Caran, controlled by Khadzhimurat, bought and sold fertilizers, and his younger brother Shamurat was apparently associated with the Delanore company, which sells products of the Turkmen chemical industry and petroleum products produced by state-owned enterprises of the oil and gas sector of Turkmenistan.

Although the company’s website says that it is “the leading exporter / importer of petroleum products in the Middle East and CIS countries,” it was created in strict secrecy.

The company was founded in the UK in 2015 by a citizen of the Seychelles, and its subsequent owners were clear “face values”.

In publicly available documents, the name of Shamurat Rejepov was never mentioned in connection with this company. As in the case of Caran, even in the internal files of Delanore, which were at the disposal of journalists, the beneficial owners were non-public citizens of Turkmenistan, about whose activities nothing is known.
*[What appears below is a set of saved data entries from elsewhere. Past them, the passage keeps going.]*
/-- Any split of the input over DEC_UPDATEs that the capacity and the draw allow leaves the same PT_BUF as their
concatenation, and no DEC_UPDATE emits a byte (R190, R191, S3). -/
def Obligations.DecUpdateSplitsAnywhere : Prop :=
  ∀ (s : State) (v : Live) (rem ptBuf : Bytes) (pieces : List (Bytes × Count)),
    s.ctx? = some (v.context rem ptBuf) → v.dir = .dec → s.req.allocOk = true →
    8 * (ptBuf.length + (pieces.map Prod.fst).flatten.length) ≤ Config.lenLimitBits →
    ptBuf.length + (pieces.map Prod.fst).flatten.length ≤ s.plat.ptBufCap →
    ∃ t : State, feed .decUpdate s pieces = .next t ∧
      t.insts = s.insts.set s.req.inst (v.context rem (ptBuf ++ (pieces.map Prod.fst).flatten)) ∧
      t.outbox = s.outbox ++ List.replicate pieces.length (s.req.inst, ⟨.ok, [], 0⟩)

/-- DEC_FINAL with room for the plaintext and a matching tag: OUT is the ciphertext XOR the same keystream as on the
encrypt path, the trailing partial block included, and the context is released (R193, R196). -/
def Obligations.DecFinalReleasesPlaintextOnMatch : Prop :=
  ∀ (s : State) (v : Live) (rem ct tag : Bytes),
    s.ctx? = some (v.context rem (ct ++ tag)) → v.dir = .dec → tag.length = v.tagLen.toNat →
    ct.length ≤ s.req.cmd.outcap.toNat →
    tag = (blockBytes (Config.E v.key v.j0 ^^^ accumulateMany v.h v.y
      (pad16 ct ++ blockBytes (lenblock v.aadBits (BitVec.ofNat 64 (8 * ct.length)))))).take v.tagLen.toNat →
    exec .decFinal s = .next { s with
      insts := s.insts.set s.req.inst Context.reset
      outbox := s.outbox ++ [(s.req.inst, ⟨.ok, ctrXor Config.E v.key v.cb ct, 0⟩)] }

/-- R197: DEC_FINAL with a tag that differs returns AUTH_FAILURE with OUT empty and RLEN 0, and releases the context. -/
def Obligations.DecFinalEmitsNothingOnMismatch : Prop :=
  ∀ (s : State) (v : Live) (rem ct tag : Bytes),
    s.ctx? = some (v.context rem (ct ++ tag)) → v.dir = .dec → tag.length = v.tagLen.toNat → tag.length ≤ 16 →
    ct.length ≤ s.req.cmd.outcap.toNat →
    tag ≠ (blockBytes (Config.E v.key v.j0 ^^^ accumulateMany v.h v.y
      (pad16 ct ++ blockBytes (lenblock v.aadBits (BitVec.ofNat 64 (8 * ct.length)))))).take v.tagLen.toNat →
    exec .decFinal s = .next { s with
      insts := s.insts.set s.req.inst Context.reset
      outbox := s.outbox ++ [(s.req.inst, ⟨.authFailure, [], 0⟩)] }

/-- R194: DEC_FINAL checks the phase, then the length, then the output space, before any hashing, and the length errors
leave the context ACTIVE and unchanged. -/
def Obligations.DecFinalChecksBeforeHashing : Prop :=
  (∀ (s : State) (c : Context), s.ctx? = some c → c.phase ≠ .active →
    exec .decFinal s = .next { s with outbox := s.outbox ++ [(s.req.inst, ⟨.sequenceError, [], 0⟩)] }) ∧
  (∀ (s : State) (v : Live) (rem ptBuf : Bytes),
    s.ctx? = some (v.context rem ptBuf) → v.dir = .dec →
    (ptBuf.length < v.tagLen.toNat →
      exec .decFinal s = .next { s with outbox := s.outbox ++ [(s.req.inst, ⟨.dataLenRange, [], 0⟩)] }) ∧
    (v.tagLen.toNat ≤ ptBuf.length → s.req.cmd.outcap.toNat < ptBuf.length - v.tagLen.toNat →
      exec .decFinal s = .next { s with outbox := s.outbox ++
        [(s.req.inst, ⟨.lengthRange, [], BitVec.ofNat 64 (ptBuf.length - v.tagLen.toNat)⟩)] }))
However, the Pandora’s Archive contained a signed and sealed power of attorney that the company issued to Shamurat Rejepov in February 2020 – the same document his brother received from Caran.

It is not known why Shamurat needed this document, which was valid for only eight months. However, at the end of this period, Delanore, apparently, began a new stage: Turkish citizen Asie Jeren Chap became the owner and director of the company.

Its appearance marked the expansion of the company: that year, another Delanore was opened in Turkey, which also belonged to Chap. The Delanore Group’s new website says the company supplies food, petroleum products and other goods. It also lists affiliated firms of the same name in the UAE, Turkmenistan and the UK.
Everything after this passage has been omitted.